▶ PROBLEM REQUIREMENTS:
Write out again only the lines that run from the start of the entries to the line containing "(s.inject).d = s.d := rfl", both included.

Collected data:

Content starts

/-! ### `inject` -/

@[simp] theorem State.params_inject (s : State) : (s.inject).params = s.params := rfl
@[simp] theorem State.a_inject (s : State) : (s.inject).a = s.a := rfl
@[simp] theorem State.b_inject (s : State) : (s.inject).b = s.b := rfl
@[simp] theorem State.c_inject (s : State) : (s.inject).c = s.c := rfl
@[simp] theorem State.d_inject (s : State) : (s.inject).d = s.d := rfl
@[simp] theorem State.e_inject (s : State) : (s.inject).e = s.e := rfl
@[simp] theorem State.h_inject (s : State) : (s.inject).h = s.h := rfl
@[simp] theorem State.l_inject (s : State) : (s.inject).l = s.l := rfl
@[simp] theorem State.pc_inject (s : State) : (s.inject).pc = s.interruptVector := rfl
@[simp] theorem State.sp_inject (s : State) : (s.inject).sp = s.sp - 2 := rfl
@[simp] theorem State.zero_inject (s : State) : (s.inject).zero = s.zero := rfl
@[simp] theorem State.sign_inject (s : State) : (s.inject).sign = s.sign := rfl
@[simp] theorem State.halfCarry_inject (s : State) : (s.inject).halfCarry = s.halfCarry := rfl
@[simp] theorem State.carry_inject (s : State) : (s.inject).carry = s.carry := rfl
@[simp] theorem State.parity_inject (s : State) : (s.inject).parity = s.parity := rfl
@[simp] theorem State.interruptEnabled_inject (s : State) : (s.inject).interruptEnabled = false := rfl
@[simp] theorem State.crashed_inject (s : State) : (s.inject).crashed = s.crashed := rfl
@[simp] theorem State.instructionCounter_inject (s : State) : (s.inject).instructionCounter = s.instructionCounter := rfl
@[simp] theorem State.interruptAlternate_inject (s : State) : (s.inject).interruptAlternate = !s.interruptAlternate := rfl
@[simp] theorem State.mem_inject (s : State) : (s.inject).mem = s.mem.writeWord (s.sp - 2) s.pc := rfl
@[simp] theorem State.portInputs_inject (s : State) : (s.inject).portInputs = s.portInputs := rfl
@[simp] theorem State.portEvents_inject (s : State) : (s.inject).portEvents = s.portEvents := rfl

/-! ### `portOut` -/

@[simp] theorem State.params_portOut (s : State) (p v : Byte) : (s.portOut p v).params = s.params := rfl
@[simp] theorem State.a_portOut (s : State) (p v : Byte) : (s.portOut p v).a = s.a := rfl
@[simp] theorem State.b_portOut (s : State) (p v : Byte) : (s.portOut p v).b = s.b := rfl
@[simp] theorem State.c_portOut (s : State) (p v : Byte) : (s.portOut p v).c = s.c := rfl
@[simp] theorem State.d_portOut (s : State) (p v : Byte) : (s.portOut p v).d = s.d := rfl
@[simp] theorem State.e_portOut (s : State) (p v : Byte) : (s.portOut p v).e = s.e := rfl
@[simp] theorem State.h_portOut (s : State) (p v : Byte) : (s.portOut p v).h = s.h := rfl
@[simp] theorem State.l_portOut (s : State) (p v : Byte) : (s.portOut p v).l = s.l := rfl
@[simp] theorem State.pc_portOut (s : State) (p v : Byte) : (s.portOut p v).pc = s.pc := rfl
@[simp] theorem State.sp_portOut (s : State) (p v : Byte) : (s.portOut p v).sp = s.sp := rfl
@[simp] theorem State.zero_portOut (s : State) (p v : Byte) : (s.portOut p v).zero = s.zero := rfl
@[simp] theorem State.sign_portOut (s : State) (p v : Byte) : (s.portOut p v).sign = s.sign := rfl
@[simp] theorem State.halfCarry_portOut (s : State) (p v : Byte) : (s.portOut p v).halfCarry = s.halfCarry := rfl
@[simp] theorem State.carry_portOut (s : State) (p v : Byte) : (s.portOut p v).carry = s.carry := rfl
@[simp] theorem State.parity_portOut (s : State) (p v : Byte) : (s.portOut p v).parity = s.parity := rfl
@[simp] theorem State.interruptEnabled_portOut (s : State) (p v : Byte) : (s.portOut p v).interruptEnabled = s.interruptEnabled := rfl
@[simp] theorem State.crashed_portOut (s : State) (p v : Byte) : (s.portOut p v).crashed = s.crashed := rfl
@[simp] theorem State.instructionCounter_portOut (s : State) (p v : Byte) : (s.portOut p v).instructionCounter = s.instructionCounter := rfl
@[simp] theorem State.interruptAlternate_portOut (s : State) (p v : Byte) : (s.portOut p v).interruptAlternate = s.interruptAlternate := rfl
@[simp] theorem State.mem_portOut (s : State) (p v : Byte) : (s.portOut p v).mem = s.mem := rfl
@[simp] theorem State.portInputs_portOut (s : State) (p v : Byte) : (s.portOut p v).portInputs = s.portInputs := rfl
@[simp] theorem State.portEvents_portOut (s : State) (p v : Byte) : (s.portOut p v).portEvents = s.portEvents ++ [.output p v] := rfl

Content ends

▶ ANSWER BOX:
/-! ### `inject` -/

@[simp] theorem State.params_inject (s : State) : (s.inject).params = s.params := rfl
@[simp] theorem State.a_inject (s : State) : (s.inject).a = s.a := rfl
@[simp] theorem State.b_inject (s : State) : (s.inject).b = s.b := rfl
@[simp] theorem State.c_inject (s : State) : (s.inject).c = s.c := rfl
@[simp] theorem State.d_inject (s : State) : (s.inject).d = s.d := rfl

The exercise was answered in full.